# email server problems

## _easyrider_

Hello, i have been using my own mailserver with vpopmail and qmail but suddenly im not able to send mail out from my local network via my server and to another email. I keep getting this error

```

Server: '10.0.0.1', Protokol: SMTP, answer from server: '553 sorry, that domain isn't in my list of allowed rcpthosts (#5.7.1)', Port: 25, secure (SSL): no, Servererror: 553, Errornumber : 0x800CCC79

```

What can that be??

----------

## BeatJunkie

It looks like your server isn't allowing hosts on your local network to relay through it.

Are you using tcprules to run qmail?  If so, make sure you have the following line in your /etc/tcp.smtp file:

```
10.0.0.:allow,RELAYCLIENT="",RBLSMTPD=""
```

Then compile the rules file as follows:

```
tcprules /etc/tcp.smtp.cdb /etc/tcp.smtp.tmp < /etc/tcp.smtp
```

You may also have to do this:

```
chmod 644 /etc/tcp.smtp.cdb
```

After that, any host on your 10.0.0.x network should be able to relay through your server.

If that isn't the problem, perhaps you could give us some more background information.  Is your mail server a new server that never worked, or did it previously work?  If it previously worked, did you do anything to it between then and now?  Details on your configuration would be useful as well.

----------

## _easyrider_

My server has been working previously. But not any more.

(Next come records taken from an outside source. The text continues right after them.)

/-- From `START` on: the signal, the run, and the host's observation of `DONE`. -/
theorem run_call {s : State} (ha : s.agenda = [.host .start, .host .waitDone]) (href : s.refsWritten = true)
    (hfit : s.buffersFit = true) (hp : s.pc.phase = .idle) (hwf : s.outMem.wf) :
    ∃ t, core.run (runLength s.cfg + 3) s = .next { t with agenda := [], duty := .free } ∧ SameInputs s t ∧
      t.done = true ∧ t.pc.phase = .idle ∧ t.mismatches = [] := by
  have hstart := step_start ha href hfit hp
  obtain ⟨t, hrun, hdone⟩ :=
    run_completes (s := ({ s with agenda := [.host .waitDone] } : State).started)
      (.inr ⟨[], rfl, Bool.and_false _⟩) hp rfl hfit hwf
  have hwait := step_waitDone hdone.agenda (t.waitEnabled_iff.mpr ⟨hdone.done, hdone.start⟩)
  refine ⟨t, ?_, ⟨hdone.cfg, hdone.inMem, hdone.wgtMem, hdone.biasMem⟩, hdone.done, hdone.idle, hdone.mismatches⟩
  rw [run_step hstart]
  exact (run_add hrun 1).trans (run_step hwait 0)

/-- Settles O54: the eight preparing moves, then `START`, the run and `WAIT_DONE`. -/
theorem hostCallDelivers : Obligations.HostCallDelivers := by
  unfold Obligations.HostCallDelivers
  intro s bytes handle nReport ha hp hd hin hwgt hbias hout
  have hprepare := run_prepares ha (s.hostMayTouch_iff.mpr ⟨hp, hd⟩)
  have hagenda := s.prepared_agenda bytes handle
  have hcfg := s.prepared_cfg bytes handle
  have hpc := s.prepared_pc bytes handle
  have hspaces := s.prepared_space bytes handle
  have hrefs := s.prepared_refsWritten bytes handle
  have hfit := State.prepared_buffersFit handle hin hwgt hbias hout
  generalize s.prepared bytes handle = u at *
  have hwf : (u.space .output).wf := hspaces .output ▸ Memory.ofBytes_wf _
  obtain ⟨t, hrun, hsame, hdone, hidle, hmatch⟩ := run_call hagenda hrefs hfit (hpc ▸ hp) hwf
  refine ⟨{ t with agenda := [], duty := .free }, ?run, rfl, hdone, ?mayRead, fun sp hsp a v hv => ?input,
    State.harness_of_no_mismatch hmatch nReport⟩
  case run =>
    rw [hcfg] at hrun
    exact Nat.add_comm 8 (runLength s.cfg + 3) ▸ (run_add hprepare _).trans hrun
  case mayRead => simp [State.hostMayReadOut, State.busy, hidle]
  case input =>
    have hspace : t.space sp = .ofBytes (bytes sp) := (hsame.space hsp).trans (hspaces sp)
    exact (congrArg (·.read a) hspace).trans (Memory.ofBytes_read _ hv)

end Sys2Proof.Machine
end

section
/-! The weight tile loader: what `LOAD_WEIGHTS` loads, and its one breach of order (`41_weight_tile_loader.md` R150). -/

namespace Sys2Proof

/-- An output tile lies inside the channels; no truncated subtraction. -/
theorem Config.coOrigin_iff (c : Config) (o : Nat) : c.CoOrigin o ↔ o % c.coTile = 0 ∧ o + c.coTile ≤ c.cout :=
  and_congr_right fun _ => Nat.le_sub_iff_add_le c.coTile_le

/-- An input tile lies inside the channels; no truncated subtraction. -/
theorem Config.ciOrigin_iff (c : Config) (o : Nat) : c.CiOrigin o ↔ o % c.ciTile = 0 ∧ o + c.ciTile ≤ c.cin :=
  and_congr_right fun _ => Nat.le_sub_iff_add_le c.ciTile_le

end Sys2Proof

namespace Sys2Proof.Machine

/-- Settles O22: the premises are the preconditions of `LOAD_WEIGHTS`, and each element is the byte at R150's offset. -/
theorem loadWeightsLoadsTile : Obligations.LoadWeightsLoadsTile := by
  unfold Obligations.LoadWeightsLoadsTile
  rintro s _ _ hp rfl rfl hcoMul hcoLast hciMul hciLast hsize
  have hnext := execLoadWeights_next_iff.mpr ⟨⟨⟨hp, rfl, rfl, ⟨hcoMul, hcoLast⟩, hciMul, hciLast⟩, hsize⟩, rfl⟩
  exact ⟨_, hnext, fun _ hco _ hci _ hky _ hkx => s.weightsLoaded_wbufAt _ _ hco hci hky hkx, rfl, rfl, rfl, rfl, rfl, rfl⟩
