-- ==== Sys2Proof/Syntax.lean ====
section
/-! DEFINITION. The abstract syntax: one constructor per row of the opcode table (spec 14 R321, R322; 95_what_each_step_holds).
The first 196 kinds with bit fields are instructions; the others are steps of the device itself, whose arguments
are what the outside world or the asynchronous agent supplies. Field names are those of the table, except that the stall
count is `st`, an immediate `im`, and the scope of ATOMU and CASU `sc`. -/

namespace Sys2Proof
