-- ==== Sys2Proof/Machine/State.lean ====
section
/-! DEFINITION. The state of one L480 module, as plain data: everything the specification gives the machine, together with the
model's own fields (the agenda, the issue cursor, the counter of free values). -/

namespace Sys2Proof.Machine

/-! ### Faults and refusals -/

/-- The ways a step of the model stops. -/
inductive Fault where
  /-- Raised by an instruction's meaning when no group stands at issue (State.issue names no placed group with a live fragment):
  an instruction executes only for a group (02 R17). Safe: the machine never issues without a group. -/
  | noIssuer
  deriving DecidableEq, Repr

/-- The instructions for which the model gives no meaning. -/
inductive Refusal where
  /-- Raised by the dispatch for an instruction without a meaning, by mnemonic. Safe. -/
  | notModelled (mnemonic : String)
  deriving DecidableEq, Repr

/-! ### Groups -/

/-- The role of a group (02 R22). -/
inductive Role where
  | copy
  | matrix
  | vector
  deriving DecidableEq, Repr

/-- A program counter: overlay and word offset (14 R309). -/
structure Pc where
  ovl : BitVec 8
  off : BitVec 14
  /-- The program counter stands after the last word of a 65,536-byte overlay, which no word offset names (14 R325). -/
  past : Bool
  deriving DecidableEq, Repr

/-- A live slot or a divergence-stack entry (04 R92), with its reserved bits. -/
structure Entry where
  mask : Mask := 0
  pc : Pc := ⟨0, 0, false⟩
  kind : BitVec 2 := 0
  link : BitVec 7 := 0x7F
  rsv63 : BitVec 1 := 0
  hinge : Pc := ⟨0, 0, false⟩
  rsv86 : BitVec 10 := 0
  arrived : Mask := 0
  deriving DecidableEq, Repr

/-- A register that the scoreboard tracks: a logical lane line (04 R82), a uniform register, a predicate, a tile. -/
inductive Reg where
  | v (line : Nat)
  | k (n : Nat)
  | p (n : Nat)
  | q (n : Nat)
  | z (t : Nat)
  deriving DecidableEq, Repr

/-- What a register held before a result of fixed latency landed. -/
inductive OldValue where
  | line (x : Lanes Word) (tag : BitVec 8)
  | word (x : Word)
  deriving DecidableEq, Repr

/-- A fixed-latency result in flight (14 R318, R319): the register, the cycle of its partition from which a read is safe, and
the value before the write. -/
structure Hazard where
  reg : Reg
  lands : Nat
  old : OldValue
  deriving DecidableEq, Repr

/-- The class of an engine operation, in the order of the counters (08 R179). -/
inductive EngineClass where
  | copy
  | matrix
  | remote
  | io
  deriving DecidableEq, Repr

/-- A trap or fault met by a check (10 R221 to R224). -/
structure Trap where
  kind : BitVec 8
  cause : BitVec 4 := 0
  write : Bool := false
  addr : Nat := 0
  lanes : Mask := 0
  entry : BitVec 8 := 0
  level : BitVec 2 := 0
  info : BitVec 64 := 0
  /-- The physical address of the configuration error that the fault also reports (07 R150; 10 R211, R216). -/
  cfg : Option Nat := .none
  deriving DecidableEq, Repr

/-- A pending engine failure: the first of its class in full, the PCword of the failed instruction and the count of the later
failures of the class (08 R181). -/
structure Failure where
  trap : Trap
  pcword : BitVec 22
  more : Nat := 0
  deriving DecidableEq, Repr

/-- The fault record (10 R221). -/
structure Frec where
  faultword : BitVec 32 := 0
  pcword : BitVec 32 := 0
  faddr : BitVec 64 := 0
  lanes : BitVec 32 := 0
  entry : BitVec 8 := 0
  level : BitVec 8 := 0
  seq : BitVec 16 := 0
  info : BitVec 64 := 0
  ppoisv : BitVec 64 := 0
  ppoisk : BitVec 32 := 0
  deriving DecidableEq, Repr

What conf files do you want to see?.

I haven't changed anything, only updatet my system with emerge -u world from time to time.

----------

## BeatJunkie

Do you run etc-update after an emerge world when it asks you to?  It is possible that it may have reset one of your config files to its default state by accident.

Let's start with this...  Can you post the contents of these files?:

/etc/tcp.smtp   (did you try my previous suggestion?)

/var/qmail/supervise/qmail-smtpd/run

tcprules uses the .cdb file created from /etc/tcp.smtp to set certain environment variables forqmail depending on the originating IP address of the SMTP request, among other things.  This is where you tell your qmail server what IP addresses to always allow relaying from.

That should be a good start.  Post the contents of the above two files and we'll take it from there.  Cheers.

----------

## _easyrider_

Yes i tried with your sugestions but with no result.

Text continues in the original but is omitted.